Use Newton’s method (and indicate each successive approximation) to solve the nonlinear system below for $x_1$ and $x_2$ both near $0.6$:
$$x=\sinh(y)\\ 2y=\cosh(x)$$
I found the Jacobi matrix, found it's inverse and used the formula: Xo-inverse of $jacobi^{*}f()$ and tried to iterate, but I am no where close to the answer. The answer given is $x=0.6000,0.6367,0.6281,0.6424,0.6389, y=0.6000, 0.5927 0.6048,0.6019,0.6068$. Could anyone please help me out?
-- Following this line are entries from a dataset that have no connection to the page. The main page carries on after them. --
-- ==== Sys2Proof/Tests/Slice0.lean ====
section
/-! SUPPORT. Tests: words and bits written out from the spec's encodings, the spec's test vectors, one step each,
and a witness for the hypotheses of each obligation that has any. The expected values are the spec's
(95_test_vectors.md and the rules named). -/

set_option Elab.async false

namespace Sys2Proof.Machine

/-! ## Decoding, from the bits of 30_encoding.md R128 and R141-R144 -/

theorem test_decode_sys : decodeWord 0x00000000#32 = .ok .sysNop ∧
    decodeWord 0x01000000#32 = .ok .sysFlush ∧ decodeWord 0x02000000#32 = .ok .sysInval := by decide

theorem test_decode_crc : decodeWord 0x10000000#32 = .ok .crcInit ∧
    decodeWord 0x11000031#32 = .ok (.crcByte 0x31#8) ∧ decodeWord 0x12000000#32 = .ok .crcRange ∧
    decodeWord 0x13000000#32 = .ok .crcFinal ∧ decodeWord 0x14000000#32 = .ok .crcCompute := by decide

theorem test_decode_aes : decodeWord 0x20000000#32 = .ok .aesReset ∧
    decodeWord 0x21000000#32 = .ok .aesSetkey ∧ decodeWord 0x22000000#32 = .ok .aesSetiv ∧
    decodeWord 0x23000000#32 = .ok .aesClriv ∧ decodeWord 0x2400007F#32 = .ok (.aesEnc 128 false) ∧
    decodeWord 0x24001000#32 = .ok (.aesEnc 1 true) ∧
    decodeWord 0x25000001#32 = .ok (.aesDec 2 false) := by decide

theorem test_decode_eep : decodeWord 0x30000000#32 = .ok .eepSetCs ∧
    decodeWord 0x30000001#32 = .ok .eepSetSk ∧ decodeWord 0x30000002#32 = .ok .eepSetDi ∧
    decodeWord 0x31000000#32 = .ok .eepClrCs ∧ decodeWord 0x31000001#32 = .ok .eepClrSk ∧
    decodeWord 0x31000002#32 = .ok .eepClrDi ∧ decodeWord 0x32000000#32 = .ok .eepIn ∧
    decodeWord 0x33000000#32 = .ok .eepDelay := by decide

theorem test_decode_ecc_ctr : decodeWord 0x40000000#32 = .ok .eccCalc ∧
    decodeWord 0x50000000#32 = .ok .ctrParse ∧ decodeWord 0x51000000#32 = .ok .ctrVerify := by decide

/-- The bits of L2.EEP.2 and L2.EEP.4, and of the reserved opcode 0b11. -/
theorem test_decode_frames :
    decodeFrame [true, true, false, false, false, false, false, false, true, false, true] =
      .ok (.frameRead 0x05#8) ∧
    decodeFrame ([true, false, true] ++ [false, false, false, false, false, true, false, true] ++
      [true, false, true, true, true, true, true, false] ++
      [true, true, true, false, true, true, true, true]) = .ok (.frameWrite 0x05#8 0xBEEF#16) ∧
    decodeFrame [true, true, true, true, false, false, false, false, false, false, true] =
      .ok (.frameReserved11 0x81#8) := by decide

/-- The bits of L2.EEP.5 and L2.EEP.6, and of the reserved frames of opcode 0b00. -/
theorem test_decode_frames_00 :
    decodeFrame [true, false, false, true, true, false, false, false, false, false, false] =
      .ok (.frameEwen 0#6) ∧
    decodeFrame [true, false, false, false, false, false, false, false, false, false, false] =
      .ok (.frameEwds 0#6) ∧
    decodeFrame [true, false, false, false, true, true, false, false, false, false, true] =
      .ok (.frameReserved0001 0x21#6) ∧
    decodeFrame [true, false, false, true, false, false, false, false, false, true, true] =
      .ok (.frameReserved0010 0x03#6) := by decide

/-- One word at the edge of each class of reserved words (R127). -/
theorem test_reserved_words :
    decodeWord 0x60000000#32 = .error .reservedUnit ∧ decodeWord 0xF0000000#32 = .error .reservedUnit ∧
    decodeWord 0x03000000#32 = .error .reservedOp ∧ decodeWord 0x15000000#32 = .error .reservedOp ∧
    decodeWord 0x26000000#32 = .error .reservedOp ∧ decodeWord 0x34000000#32 = .error .reservedOp ∧
    decodeWord 0x41000000#32 = .error .reservedOp ∧ decodeWord 0x52000000#32 = .error .reservedOp ∧
    decodeWord 0x30000003#32 = .error .reservedLine ∧ decodeWord 0x31000003#32 = .error .reservedLine ∧
    decodeWord 0x30000004#32 = .error .reservedImm ∧ decodeWord 0x11000100#32 = .error .reservedImm ∧
    decodeWord 0x24000080#32 = .error .reservedImm ∧ decodeWord 0x24002000#32 = .error .reservedImm ∧
    decodeWord 0x25000800#32 = .error .reservedImm ∧ decodeWord 0x00000001#32 = .error .reservedImm := by
  decide

theorem test_not_a_frame : decodeFrame [] = .error .noStartBit ∧
    decodeFrame (false :: List.replicate 10 true) = .error .noStartBit ∧
    decodeFrame (List.replicate 10 true) = .error .frameLength ∧
    decodeFrame (List.replicate 12 true) = .error .frameLength ∧
    decodeFrame ([true, false, true] ++ List.replicate 8 true) = .error .frameLength := by decide

/-! ## Well-formedness: each check refuses an ill-formed term -/

theorem test_wf_refuses_no_blocks :
    (Instr.aesEnc 0 false).wellFormed = false ∧ (Instr.aesDec 0 true).wellFormed = false := by decide

theorem test_wf_refuses_129_blocks :
    (Instr.aesEnc 129 false).wellFormed = false ∧ (Instr.aesDec 129 true).wellFormed = false := by decide

theorem test_wf_block_bounds : (Instr.aesEnc 1 false).WellFormed ∧ (Instr.aesEnc 128 true).WellFormed ∧
    (Instr.aesDec 1 true).WellFormed ∧ (Instr.aesDec 128 false).WellFormed := by decide

/-! ## The CRC table of R213 -/

theorem test_crc_table_00 : (List.range 32).map (fun k => crcTable (BitVec.ofNat 8 (0x00 + k))) =
    [0x00000000#32, 0x77073096#32, 0xEE0E612C#32, 0x990951BA#32,
     0x076DC419#32, 0x706AF48F#32, 0xE963A535#32, 0x9E6495A3#32] ++
    [0x0EDB8832#32, 0x79DCB8A4#32, 0xE0D5E91E#32, 0x97D2D988#32,
     0x09B64C2B#32, 0x7EB17CBD#32, 0xE7B82D07#32, 0x90BF1D91#32] ++
    [0x1DB71064#32, 0x6AB020F2#32, 0xF3B97148#32, 0x84BE41DE#32,
     0x1ADAD47D#32, 0x6DDDE4EB#32, 0xF4D4B551#32, 0x83D385C7#32] ++
    [0x136C9856#32, 0x646BA8C0#32, 0xFD62F97A#32, 0x8A65C9EC#32,
     0x14015C4F#32, 0x63066CD9#32, 0xFA0F3D63#32, 0x8D080DF5#32] := by decide +kernel

theorem test_crc_table_20 : (List.range 32).map (fun k => crcTable (BitVec.ofNat 8 (0x20 + k))) =
    [0x3B6E20C8#32, 0x4C69105E#32, 0xD56041E4#32, 0xA2677172#32,
     0x3C03E4D1#32, 0x4B04D447#32, 0xD20D85FD#32, 0xA50AB56B#32] ++
    [0x35B5A8FA#32, 0x42B2986C#32, 0xDBBBC9D6#32, 0xACBCF940#32,
     0x32D86CE3#32, 0x45DF5C75#32, 0xDCD60DCF#32, 0xABD13D59#32] ++
    [0x26D930AC#32, 0x51DE003A#32, 0xC8D75180#32, 0xBFD06116#32,
     0x21B4F4B5#32, 0x56B3C423#32, 0xCFBA9599#32, 0xB8BDA50F#32] ++
    [0x2802B89E#32, 0x5F058808#32, 0xC60CD9B2#32, 0xB10BE924#32,
     0x2F6F7C87#32, 0x58684C11#32, 0xC1611DAB#32, 0xB6662D3D#32] := by decide +kernel

theorem test_crc_table_40 : (List.range 32).map (fun k => crcTable (BitVec.ofNat 8 (0x40 + k))) =
    [0x76DC4190#32, 0x01DB7106#32, 0x98D220BC#32, 0xEFD5102A#32,
     0x71B18589#32, 0x06B6B51F#32, 0x9FBFE4A5#32, 0xE8B8D433#32] ++
    [0x7807C9A2#32, 0x0F00F934#32, 0x9609A88E#32, 0xE10E9818#32,
     0x7F6A0DBB#32, 0x086D3D2D#32, 0x91646C97#32, 0xE6635C01#32] ++
    [0x6B6B51F4#32, 0x1C6C6162#32, 0x856530D8#32, 0xF262004E#32,
     0x6C0695ED#32, 0x1B01A57B#32, 0x8208F4C1#32, 0xF50FC457#32] ++
    [0x65B0D9C6#32, 0x12B7E950#32, 0x8BBEB8EA#32, 0xFCB9887C#32,
     0x62DD1DDF#32, 0x15DA2D49#32, 0x8CD37CF3#32, 0xFBD44C65#32] := by decide +kernel

theorem test_crc_table_60 : (List.range 32).map (fun k => crcTable (BitVec.ofNat 8 (0x60 + k))) =
    [0x4DB26158#32, 0x3AB551CE#32, 0xA3BC0074#32, 0xD4BB30E2#32,
     0x4ADFA541#32, 0x3DD895D7#32, 0xA4D1C46D#32, 0xD3D6F4FB#32] ++
    [0x4369E96A#32, 0x346ED9FC#32, 0xAD678846#32, 0xDA60B8D0#32,
     0x44042D73#32, 0x33031DE5#32, 0xAA0A4C5F#32, 0xDD0D7CC9#32] ++
    [0x5005713C#32, 0x270241AA#32, 0xBE0B1010#32, 0xC90C2086#32,
     0x5768B525#32, 0x206F85B3#32, 0xB966D409#32, 0xCE61E49F#32] ++
    [0x5EDEF90E#32, 0x29D9C998#32, 0xB0D09822#32, 0xC7D7A8B4#32,
     0x59B33D17#32, 0x2EB40D81#32, 0xB7BD5C3B#32, 0xC0BA6CAD#32] := by decide +kernel

theorem test_crc_table_80 : (List.range 32).map (fun k => crcTable (BitVec.ofNat 8 (0x80 + k))) =
    [0xEDB88320#32, 0x9ABFB3B6#32, 0x03B6E20C#32, 0x74B1D29A#32,
     0xEAD54739#32, 0x9DD277AF#32, 0x04DB2615#32, 0x73DC1683#32] ++
    [0xE3630B12#32, 0x94643B84#32, 0x0D6D6A3E#32, 0x7A6A5AA8#32,
     0xE40ECF0B#32, 0x9309FF9D#32, 0x0A00AE27#32, 0x7D079EB1#32] ++
    [0xF00F9344#32, 0x8708A3D2#32, 0x1E01F268#32, 0x6906C2FE#32,
     0xF762575D#32, 0x806567CB#32, 0x196C3671#32, 0x6E6B06E7#32] ++
    [0xFED41B76#32, 0x89D32BE0#32, 0x10DA7A5A#32, 0x67DD4ACC#32,
     0xF9B9DF6F#32, 0x8EBEEFF9#32, 0x17B7BE43#32, 0x60B08ED5#32] := by decide +kernel

theorem test_crc_table_A0 : (List.range 32).map (fun k => crcTable (BitVec.ofNat 8 (0xA0 + k))) =
    [0xD6D6A3E8#32, 0xA1D1937E#32, 0x38D8C2C4#32, 0x4FDFF252#32,
     0xD1BB67F1#32, 0xA6BC5767#32, 0x3FB506DD#32, 0x48B2364B#32] ++
    [0xD80D2BDA#32, 0xAF0A1B4C#32, 0x36034AF6#32, 0x41047A60#32,
     0xDF60EFC3#32, 0xA867DF55#32, 0x316E8EEF#32, 0x4669BE79#32] ++
    [0xCB61B38C#32, 0xBC66831A#32, 0x256FD2A0#32, 0x5268E236#32,
     0xCC0C7795#32, 0xBB0B4703#32, 0x220216B9#32, 0x5505262F#32] ++
    [0xC5BA3BBE#32, 0xB2BD0B28#32, 0x2BB45A92#32, 0x5CB36A04#32,
     0xC2D7FFA7#32, 0xB5D0CF31#32, 0x2CD99E8B#32, 0x5BDEAE1D#32] := by decide +kernel

theorem test_crc_table_C0 : (List.range 32).map (fun k => crcTable (BitVec.ofNat 8 (0xC0 + k))) =
    [0x9B64C2B0#32, 0xEC63F226#32, 0x756AA39C#32, 0x026D930A#32,
     0x9C0906A9#32, 0xEB0E363F#32, 0x72076785#32, 0x05005713#32] ++
    [0x95BF4A82#32, 0xE2B87A14#32, 0x7BB12BAE#32, 0x0CB61B38#32,
     0x92D28E9B#32, 0xE5D5BE0D#32, 0x7CDCEFB7#32, 0x0BDBDF21#32] ++
    [0x86D3D2D4#32, 0xF1D4E242#32, 0x68DDB3F8#32, 0x1FDA836E#32,
     0x81BE16CD#32, 0xF6B9265B#32, 0x6FB077E1#32, 0x18B74777#32] ++
    [0x88085AE6#32, 0xFF0F6A70#32, 0x66063BCA#32, 0x11010B5C#32,
     0x8F659EFF#32, 0xF862AE69#32, 0x616BFFD3#32, 0x166CCF45#32] := by decide +kernel

theorem test_crc_table_E0 : (List.range 32).map (fun k => crcTable (BitVec.ofNat 8 (0xE0 + k))) =
    [0xA00AE278#32, 0xD70DD2EE#32, 0x4E048354#32, 0x3903B3C2#32,
     0xA7672661#32, 0xD06016F7#32, 0x4969474D#32, 0x3E6E77DB#32] ++
    [0xAED16A4A#32, 0xD9D65ADC#32, 0x40DF0B66#32, 0x37D83BF0#32,
     0xA9BCAE53#32, 0xDEBB9EC5#32, 0x47B2CF7F#32, 0x30B5FFE9#32] ++
    [0xBDBDF21C#32, 0xCABAC28A#32, 0x53B39330#32, 0x24B4A3A6#32,
     0xBAD03605#32, 0xCDD70693#32, 0x54DE5729#32, 0x23D967BF#32] ++
    [0xB3667A2E#32, 0xC4614AB8#32, 0x5D681B02#32, 0x2A6F2B94#32,
     0xB40BBE37#32, 0xC30C8EA1#32, 0x5A05DF1B#32, 0x2D02EF8D#32] := by decide +kernel

/-! ## States to test on -/

/-- The state a step gives; the reset state where it gives none. -/
def after : Result → State
  | .next t => t
  | _ => State.reset

/-- The step has a next state. -/
def goesOn : Result → Bool
  | .next _ => true
  | _ => false

theorem ne_stop {r : Result} {f : Fault} (h : goesOn r = true) : r ≠ .fault f := by
  rintro rfl
  cases h

/-- Memory that holds the bytes from a on, and admits no other address. -/
def memAt (a : Nat) (bs : List Byte) : Memory := bs.zipIdx.map fun p => (a + p.2, p.1)

/-- An instance: no digest, one byte of reserved tail. -/
def testPar : Params :=
  { keyBytes := 16, magic := #v[0xEF#8, 0xA2#8, 0x82#8, 0xD9#8], hashLen := 0, infoPad := 1
    bankWord0 := 0, bankWord1 := 8, pagesPerBlock := 1, spareSize := 64, spareEccOff := 0
    markerOff := 16, markerValue := 0x55#8, loadAddr := [], encClass := 0#4, encBit := 0
    enableRetire := false, devKeyAddr := 0#32, fwKeyAddr := 0#32, fwIvAddr := 0#32, recAddr0 := 0#32
    recAddr1 := 0#32, bankBuf := 0#32, spareBuf := 0#32, rbAddr := 0#32, imgIoOk := true
    imgAddr := 0#32, imgLen := 2048 }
I suppose that you considered two equations $$F(x,y)=x-\sinh (y)=0$$ $$G(x,y)=\cosh(x)-2y=0$$ So, expanding around a point ($x_0,y_0$), you have two linear equations in ($x-x_0$) and ($y-y_0)$ which write $$0=F(x_0,y_0)+(x-x_0)-(y-y_0) \cosh(y_0)$$ $$0=G(x_0,y_0)-(x-x_0) \sinh(x_0)-2(y-y_0)$$ or $$0=F(x_0,y_0)+\Delta x- \cosh(y_0) \Delta y$$ $$0=G(x_0,y_0)-\sinh(x_0)\Delta x-2\Delta y$$ which you have to solve.
So starting at $(0.6,0.6)$, the iterates are $(0.620357,0.586253)$, $(0.631485,0.595658)$, $(0.637755,0.600937)$, $(0.641342,0.603954)$, $(0.643412,0.605693)$, $(0.644612,0.606702)$, $(0.645310,0.607288)$, $(0.645716,0.607629)$ and so on.
The almost exact solution is $(0.646285,0.608106)$.
As I mentioned in my comment, the problem would be much simpler to solve reducing it to a single equation : eliminating $x$ from the first equation leads to finding $y$ such that $$2 y-\cosh (\sinh (y))=0$$ which corresponds to a very well conditioned function; using Newton method would solve much faster that solving the two equations for the two unknowns.